To have a variant with wider reach too?

To have the base of a more widely usable open license SRD?

(If either of those were valuable to them).


----------



## Enrahim2

Reynard said:


> They already have a Beginner Box that does that as an intro and it hasn't taken the world by storm the way PF1 did.



Good, then they only are mising the audience. It is a bit hard to get someone to play a game, if anotber game already fills that niche for everyone interested. But the hypotetical here was that a lot of causel gamers suddenly started looking around to play something else than D&D. How can you say that the PF2 might not suddenly see very different sales numbers than what it do now?


----------



## Reynard

Cadence said:


> To have a variant with wider reach too?
> 
> To have the base of a more widely usable open license SRD?
> 
> (If either of those were valuable to them).



Paizo is already carrying 2 lines, and diluting one of them is probably not sound business paractice.


----------



## Reynard

Enrahim2 said:


> Good, then they only are mising the audience. It is a bit hard to get someone to play a game, if anotber game already fills that niche for everyone interested. But the hypotetical here was that a lot of causel gamers suddenly started looking around to play something else than D&D. How can you say that the PF2 might not suddenly see very different sales numbers than what it do now?



That's quite the hypothetical. The assertion that this is going to drive away some significant portion of D&D's fanbase is still very much speculation with minimal evidence.


----------



## kenada

Reynard said:


> And you have sacrificed the cpore elements of Pathfinder 2E that make it what it is. Why would Paizo do that?
> 
> They already have a Beginner Box that does that as an intro and it hasn't taken the world by storm the way PF1 did.



Paizo doesn’t have to do it. Someone else can. That’s the point of open gaming.


----------



## Enrahim2

Reynard said:


> That's quite the hypothetical. The assertion that this is going to drive away some significant portion of D&D's fanbase is still very much speculation with minimal evidence.
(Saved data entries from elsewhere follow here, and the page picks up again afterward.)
/-! ### Writing registers -/

/-- What a source field names and what each operand level reads: a main or an operand-file register or a pair of them, an
inline constant, a system value, a latch; and what D reads (03 R57 to R61, R63). What a register of each tag does with a result
of each shape: its new value, or SHAPE (03 R68 to R70). -/
def Obligations.TagRules : Prop :=
  (∀ f : BitVec 9,
    let i := f.toNat % 64
    let level := f.toNat / 64 % 4
    let k := f.getLsbD 8 = true
    (level = 0 → srcOf f = some (.v i)) ∧ (level = 1 → srcOf f = if i < 16 then some (.o i) else none) ∧
    (2 ≤ level → k → srcOf f = none) ∧
    (level = 2 → ¬k → srcOf f = if i < 32 then some (.const (if i < 16 then (i : Int) else i - 32))
      else if i < 50 then some (.sv i) else none) ∧
    (level = 3 → ¬k → srcOf f = if i = 0 then some .la else if i = 1 then some .lm else none) ∧
    (srcOf f = none → ∀ (s : State) (v : View) (y : Bool) (d : BitVec 7) (b : BitVec 9), s.view = some v →
      exec (.iadd y d f b) s = .next (s.takeTrap v (Trap.plain .ill 0)) ∧
      exec (.iadd y d b f) s = .next (s.takeTrap v (Trap.plain .ill 0)))) ∧
  (∀ (v : View) (u : Use) (flt : Option Fmt), u.n = 1 ∨ u.n = 2 →
    let x := v.read u flt
    let h := v.team.hdr
    let all := fullMask v.width
    let low := fun y : DWord => BitVec.ofNat 64 (y.toNat % 2 ^ 32)
    let bad := fun r : Reg => match r.val with | .u _ => if r.poison = 0 then (0 : Mask) else all | _ => r.poison
    let pair := fun (x : Opnd) (p q : Reg) =>
      (∀ l, (x.lane l).toNat = (p.val.lane l).toNat + (q.val.lane l).toNat * 2 ^ 32) ∧ x.poison = bad p ||| bad q ∧
      (x.shape = .u ↔ p.val.shape = .u ∧ q.val.shape = .u)
    let one := fun (x : Opnd) (p : Reg) => (∀ l, (x.lane l).toNat = (p.val.lane l).toNat) ∧ x.poison = bad p ∧ x.shape = p.val.shape
    let word := fun n : Nat => x.shape = .u ∧ x.poison = 0 ∧ ∀ l, x.lane l = BitVec.ofNat 64 n
    let o := fun i => v.fib.regs.o.getD i (Reg.dead 2 v.width)
    let m := fun i => if h.inWindow i = true
      then (kgetD v.res.windows (spindleKey v.who.slot) []).getD (i - h.wfirst) (Reg.dead (h.tag i) v.width)
      else v.fib.regs.v.getD i (Reg.dead (h.tag i) v.width)
    let latch := fun (xs : List DWord) (poison : Mask) =>
      x.shape = .g ∧ x.poison = poison ∧ ∀ l, x.lane l = if u.n = 2 then xs.getD l 0 else low (xs.getD l 0)
    (∀ i, v.srcOf u = .v i → (u.n = 1 → one x (m i)) ∧ (u.n = 2 → pair x (m i) (m (i + 1)))) ∧
    (∀ i, v.srcOf u = .o i → (u.n = 1 → one x (o i)) ∧ (u.n = 2 → pair x (o i) (o (i + 1)))) ∧
    (∀ d i, v.dest d = .v i → one (v.readD d 1) (m i) ∧ pair (v.readD d 2) (m i) (m (i + 1))) ∧
    (∀ d i, v.dest d = .o i → one (v.readD d 1) (o i) ∧ pair (v.readD d 2) (o i) (o (i + 1))) ∧
    (∀ c : Int, -16 ≤ c → c ≤ 15 → v.srcOf u = .const c → x.shape = .u ∧ x.poison = 0 ∧
      (flt = none → ∀ l, (x.lane l).toNat = (c % 2 ^ (32 * u.n)).toNat) ∧
      (∀ f, flt = some f → ∀ l, (decodeF f (x.lane l)).isFin = true ∧ (decodeF f (x.lane l)).rat = c ∧
        (decodeF f (x.lane l)).neg = decide (c < 0) ∧ (x.lane l).toNat < 2 ^ f.width)) ∧
    (v.srcOf u = .sv 32 → x.shape = .a ∧ x.base = 0 ∧ x.stride = 1 ∧ x.poison = 0 ∧ ∀ l, l < 64 → (x.lane l).toNat = l) ∧
    (let c := v.fib.spec.ctr
     let p := h.param.toNat
     ∀ q ∈ [(33, v.fib.num), (34, v.team.num), (35, v.team.num % h.tx), (36, v.team.num / h.tx % h.ty),
        (37, v.team.num / (h.tx * h.ty)), (38, h.width), (40, v.who.core / 80), (41, v.who.ply), (42, c.ld), (43, c.st),
        (44, c.far), (45, c.eng), (46, c.bank), (47, c.sel), (48, p), (49, p / 2 ^ 32 % 2 ^ 24)],
      v.srcOf u = .sv q.1 → word (q.2 % 2 ^ 32)) ∧
    (v.srcOf u = .sv 39 → v.team.det = none → word (v.who.core % 80)) ∧
    (v.srcOf u = .la → latch v.fib.regs.la v.fib.regs.laPoison) ∧ (v.srcOf u = .lm → latch v.fib.regs.lm v.fib.regs.lmPoison)) ∧
  (∀ (old : Reg) (w : Nat) (act lanes : Mask) (x : Value) (u : Word), old.val = .u u →
    (x.shape = .g ∨ (x.shape = .a ∧ x.stride ≠ 0) → old.take w act lanes x = .shape) ∧
    (x.shape = .u → x.gsrc = true → act = 0 → old.take w act lanes x = .keeps) ∧
    ((x.shape = .u ∧ (x.gsrc = false ∨ act ≠ 0)) ∨ (x.shape = .a ∧ x.stride = 0) →
      old.take w act lanes x = .writes { live := true, val := .u x.base, poison := 0 })) ∧
  (∀ (old : Reg) (w : Nat) (act lanes : Mask) (x : Value) (b s : Word), old.val = .a b s →
    (x.shape = .g → old.take w act lanes x = .shape) ∧
    (x.shape ≠ .g → act = 0 → old.take w act lanes x = .keeps) ∧
    (x.shape ≠ .g → act ≠ 0 →
      (old.live = false ∨ ∀ l, l < w → lanes.getLsbD l = true → act.getLsbD l = false → x.lane l = b + BitVec.ofNat 32 l * s) →
      old.take w act lanes x = .writes { live := true, val := .a x.base x.stride, poison := old.poison &&& ~~~act }) ∧
    (x.shape ≠ .g → act ≠ 0 → old.live = true →
      (∃ l, l < w ∧ l < 64 ∧ lanes.getLsbD l = true ∧ act.getLsbD l = false ∧ x.lane l ≠ b + BitVec.ofNat 32 l * s) →
      old.take w act lanes x = .shape)) ∧
  (∀ (old : Reg) (w : Nat) (act lanes : Mask) (x : Value) (xs : List Word), old.val = .g xs →
    (act = 0 → old.take w act lanes x = .keeps) ∧
    (act ≠ 0 → ∃ r, old.take w act lanes x = .writes r ∧ r.live = true ∧ r.poison = old.poison &&& ~~~act ∧
      r.val.shape = .g ∧ ∀ l, l < w → r.val.lane l = if act.getLsbD l then x.lane l else xs.getD l 0))
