-- ==== Sys2Proof/Tests/Slice0.lean ====
section
/-! SUPPORT. Tests of the model on fixed values, and for every statement with hypotheses a state and operands that meet
them.  What a test expects is computed by hand from the rule that it names. -/

namespace Sys2Proof.Tests

set_option Elab.async false

open Sys2Proof Sys2Proof.Machine

/-! ### A small state: one team of core 0, its fibre 0 issuing with every register live -/

/-- v0:v1 = 0x1000, v2:v3 = 0x200100, v4 = 1, v5 = 3, v6:v7 = 0 (U); v8 to v15 are lane + 16 × number (A); v16 to v63 hold
lane + number per lane (G). -/
def demoVal (i : Nat) : RegVal :=
  if i = 0 then .u 0x1000 else if i = 2 then .u 0x200100 else if i = 4 then .u 1 else if i = 5 then .u 3
  else if i < 8 then .u 0
  else if i < 16 then .a (BitVec.ofNat 32 (16 * i)) 1
  else .g ((List.range 16).map fun l => BitVec.ofNat 32 (l + i))

def demoHeader : Header :=
  { probeHeader with fibres := 8, flags := 0x0A, scratch := 0x80000, handler := 0x200400 }

def demoFibre (mode : Word) : Fibre :=
  let f := launchFibre demoHeader 0 0x200000 0xFFFF
  { f with
    regs := { f.regs with
      v := (List.range 64).map fun i => { live := true, val := demoVal i, poison := 0 }
      o := List.replicate 16 { live := true, val := .g ((List.range 16).map fun l => BitVec.ofNat 32 l), poison := 0 }
      preds := [0x00FF, 0xF0F0, 0, 0xFFFF, 0, 0, 0, 0] }
    spec := { f.spec with mode := mode } }

def demoTeam : Team :=
  { ctx := 0, launch := 0, hdr := demoHeader, hdrAddr := 0, num := 0, handler := 0x200400, barriers := [], bins := []
    quantumAt := 0, save := none, det := none }

/-- The page of 64 KiB at 0x200000, with every permission (17 R345). -/
def demoLeaf : Leaf := { ctx := 0, va := 0x200000, size := 65536, entry := 0x100001F }

def demoWith (mode : Word) (fib : Fibre → Fibre) (team : Team → Team) (res : Residency → Residency) (core : Core → Core) : State :=
  let r := res { Residency.empty with
    team := some (team demoTeam), slots := [(0, fib (demoFibre mode))], active := [(0, 0)] }
  { State.reset with
    cores := [(0, core { Core.reset 0 with r0 := r, tlb := [demoLeaf], held := false, farReady := true })]
    homes := [(0, { Home.reset with down := false, farReady := true })]
    control := { State.reset.control with
      mode := 1, boot := { State.reset.control.boot with stage := 4, minimum := 0, images := [] }
      contexts := [(0, { fn := 0, mode := 1, device := 0, privileged := true, root := 0, presence := [0], checkSlot := 0
                         lseq := 0 })] } }

def demo (mode : Word) : State := demoWith mode id id id id

/-! ### Hypotheses as a check -/

def readyB (v : View) (fm : Form) : Bool :=
  fm.encOk && v.formOk fm && !v.owed (v.sourceRegs fm ++ v.destRegs fm) && !v.busy (v.sourceRegs fm ++ v.destRegs fm)
    && !v.held (v.destRegs fm) && (match v.liveOk fm with | .ok _ => true | .error _ => false)

theorem ready_of {v : View} {fm : Form} (h : readyB v fm = true) : v.Ready fm := by
  simp only [readyB, Bool.and_eq_true, Bool.not_eq_true'] at h
  obtain ⟨⟨⟨⟨⟨h1, h2⟩, h3⟩, h4⟩, h5⟩, h6⟩ := h
  refine ⟨h1, h2, h3, h4, h5, ?_⟩
  split at h6
  · assumption
  · cases h6

/-- What a statement asks of an instruction: its fields, the operands that must be clean in some lanes, a destination
that takes any result of its size (`w` registers, none for 0), and more. -/
structure Need where
  fm : Form
  xs : List Opnd := []
  mask : Mask := 0
  d : BitVec 7 := 0
  w : Nat := 0
  also : Bool := true

/-- Whether the registers of D hold G values: those take every result (03 R68). -/
def takesAny (v : View) (d : BitVec 7) (w : Nat) : Bool :=
  ((v.dest d).regs w).all fun id => match (v.reg id).val with | .g _ => true | _ => false

def Need.ok (v : View) (n : Need) : Bool :=
  readyB v n.fm && (n.xs.all fun x => x.poison &&& n.mask == 0) && (n.w == 0 || takesAny v n.d n.w) && n.also

def Need.Holds (v : View) (n : Need) : Prop :=
  v.Ready n.fm ∧ Clean n.xs n.mask ∧ (n.w ≠ 0 → ∀ r : Result, (if r.wide then 2 else 1) = n.w → v.Fits n.fm n.d r) ∧ n.also = true

theorem fits_any {v : View} {fm : Form} {d : BitVec 7} {r : Result} (h : takesAny v d (if r.wide then 2 else 1) = true) :
    v.Fits fm d r := by
  intro p hp
  have hid : p.1 ∈ (v.dest d).regs (if r.wide then 2 else 1) := by
    unfold View.parts at hp
    split at hp
    · rename_i x hx; rw [hx]; simp_all
    · rename_i x z hx; rw [hx]; simp_all; rcases hp with rfl | rfl <;> simp
    · cases hp
  have hg := List.all_eq_true.mp h _ hid
  have hu : (v.used fm p.1).val = (v.reg p.1).val := by unfold View.used Reg.kill; split <;> rfl
  unfold View.takes Reg.take
  cases hv : (v.reg p.1).val <;> simp_all
  split <;> simp

theorem holds_of {v : View} {n : Need} (h : n.ok v = true) : n.Holds v := by
  simp only [Need.ok, Bool.and_eq_true, Bool.or_eq_true, beq_iff_eq] at h
  obtain ⟨⟨⟨h1, h2⟩, h3⟩, h4⟩ := h
  refine ⟨ready_of h1, fun x hx => by simpa using List.all_eq_true.mp h2 x hx, fun hw r hr => ?_, h4⟩
  exact fits_any (by rw [hr]; exact h3.resolve_left hw)

/-- A state and its view meet every need listed. -/
def Witnessed (s : State) (f : View → List Need) : Prop := ∃ v, s.view = some v ∧ ∀ n ∈ f v, n.Holds v

theorem witnessed {s : State} {f : View → List Need} (h : (s.view.any fun v => (f v).all (Need.ok v)) = true) :
    Witnessed s f := by
  cases hv : s.view with
  | none => simp [hv] at h
  | some v => exact ⟨v, hv, fun n hn => holds_of (List.all_eq_true.mp (by simpa [hv] using h) n hn)⟩

/-- The needs of an instruction with a result of `w` registers in D. -/
def need (v : View) (uses : List Use) (xs : List Opnd) (d : BitVec 7) (w : Nat) (reads also : Bool) : Need :=
  { fm := { uses := uses, d := some (dUse d w reads) }, xs := xs, mask := v.active, d := d, w := w, also := also }

/-- No enabled exception occurs in an active lane. -/
def quietB (v : View) (f : Nat → Exc) : Bool := v.activeLanes.all fun l => f l &&& modeEnables v.fib.spec.mode == 0

theorem quiet_of {v : View} {f : Nat → Exc} (h : quietB v f = true) : v.Quiet f := fun l hl => by
  simpa using List.all_eq_true.mp h l hl

/-! ### Encoding -/

/-- Decoding: one word of each major family, written from its encoding (06 R143 to R150). -/
theorem test_decode_families :
    decodeWord ((0x01 <<< 25) ||| (2 <<< 18) ||| (0x0A0 <<< 9)) 0 = .iadd false 2 0x0A0 0 ∧
    decodeWord ((1 <<< 31) ||| (0x3E <<< 25) ||| (10 <<< 18) ||| (3 <<< 13)) 0x28200040 = .loop true 10 3 0x28200040 ∧
    decodeWord 0x1C00_0800 0 = .bnkBmode false 4 ∧ decodeWord 0x1C08_0805 0 = .bnkBmac false 0 2 4 ∧
    decodeWord 0x7E58_140D 0 = .pcown false 22 10 ∧ decodeWord 0x7E00_140E 0 = .pcrel false 10 := by decide +kernel

/-- Words of no instruction: major opcode 0, and a function code beyond INTX's twelve (06 R143, R147). -/
theorem test_decode_illegal :
    decodeWord 0x00000000 0 = .ill false 0 ∧ decodeWord 0x3200000C 0 = .unassignedFunctionCode 0x3200000C := by
  decide +kernel

/-! ### Well-formed terms -/

/-- A term that each check of WellFormed refuses. -/
theorem test_ill_formed :
    (Instr.unassignedFunctionCode 0x02094000).wellFormed = false ∧ (Instr.cvt false 0 0 14 1 0).wellFormed = false ∧
    (Instr.registerWrite (.die 8) 0 0).wellFormed = false ∧ (Instr.registerWrite (.bar0 17) 0 0).wellFormed = false ∧
    (Instr.registerWrite (.queue 64) 0 0).wellFormed = false ∧ (Instr.uncorrectableError (.atom 16)).wellFormed = false ∧
    (Instr.uncorrectableError (.root 4096)).wellFormed = false ∧ (Instr.queueConsume 65600).wellFormed = false ∧
    (Instr.teamEnd 640 0).wellFormed = false ∧ (Instr.teamEnd 0 2).wellFormed = false ∧
    (Instr.epochEnd 8).wellFormed = false ∧ (Instr.regionFree 16 0).wellFormed = false ∧
    (Instr.portReset 12).wellFormed = false ∧ (Instr.arvadd 64 1).wellFormed = false := by decide +kernel

/-- Terms at the ends of the ranges are well formed. -/
theorem witness_EncodeDecode :
    (Instr.teamEnd 639 1).wellFormed = true ∧ (Instr.epochEnd 7).wellFormed = true ∧
    (Instr.regionFree 15 0).wellFormed = true ∧ (Instr.portReset 11).wellFormed = true ∧
    (Instr.arvadd 63 1).wellFormed = true ∧ (Instr.iadd false 2 0x0A0 0).wellFormed = true ∧
    (Instr.registerWrite (.die 7) 0 0).wellFormed = true ∧ (Instr.uncorrectableError (.atom 32)).wellFormed = true ∧
    (Instr.unassignedFunctionCode 0x3200000C).wellFormed = true ∧ (Instr.queueConsume 65599).wellFormed = true := by
  decide +kernel

/-! ### The machine -/

/-- `demo` with its first words written at 0x200000: an IADD, and LOOP with its step word. -/
def demoCode : State :=
  { demo 2 with mem := writeAll [] (span 0x1000000 12) (bytesOfNat 4 0x02414000 ++ bytesOfNat 4 0x7C140000 ++ bytesOfNat 4 0x28200040) }

/-- What the first clauses of StepRunsDecoded ask of a state whose quadrant 0 of core 0 is to issue: its one ply, the ply's
instruction, and whether that stalls, so that nothing issues. -/
def issuesB (s : State) (rest : List Move) (stalls : Bool) (soft : Bool := false) : Bool :=
  let s0 : State := { s.settleSpindles with agenda := rest }
  let s1 := ({ s0 with clock := s0.clock + 1 } : State).openQuadrant 0 0
  let s2 := (s1.offered 0 0).foldl State.tryStall s1
  let w : Who := { core := 0, res := 0, slot := 0, ply := 0 }
  let issues (s : State) : Bool := (s.prepare w).view.any fun v =>
    v.fib.sched.softPending == soft && match (s.prepare w).fetchInstr v with
      | .ok i => (match exec i (s.prepare w) with
        | .next t => t.stalledAt w == stalls
        | _ => false)
      | .error _ => false
  s.copies == [] && s1.offered 0 0 == [w] && issues s1 &&
    if stalls then s2.quadrantIssue 0 0 == none else s2.quadrantIssue 0 0 == some w && issues s2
Someone sugggested it would be nice with a "safehaven". You replied that PF2 couldn't be that haven because it is too complex. I argued the beginner box was not complex. You seemed to dismiss this notion because the beginner box isn't popular. I point out that this do not support your original claim that the problem is that PF2 is too complex, as the reason for the starter set isn't popular is that its target audience is already taken. So it seem like we are ending up with an agreement that agree that the real problem with using PF2 as a safehaven doesn't having anything to do with the merits of the system, but rather D&Ds incredible hold of the largest potential customer base - the causals?


----------



## Reynard

Enrahim2 said:


> Someone sugggested it would be nice with a "safehaven". You replied that PF2 couldn't be that haven because it is too complex. I argued the beginner box was not complex. You seemed to dismiss this notion because the beginner box isn't popular. I point out that this do not support your original claim that the problem is that PF2 is too complex, as the reason for the starter set isn't popular is that its target audience is already taken. So it seem like we are ending up with an agreement that agree that the real problem with using PF2 as a safehaven doesn't having anything to do with the merits of the system, but rather D&Ds incredible hold of the largest potential customer base - the causals?



These things are tied together. The primary suggestion is that Pathfinder is not a game that people fleeing D&D because of ideological reasons will embrace because it is too complex. That is separate from the idea that the exodus won't be that big in the first place. I do think PF2 will benefit from the OGL debacle, because not everyone is afraid of that complexity. I just don't think it will regain it's position as Serious Competition because of it.


----------



## Riley

reelo said:


> Lorraine Williams _is_ reviled by a lot of people, and Cynthia Williams _will be_ reviled for this.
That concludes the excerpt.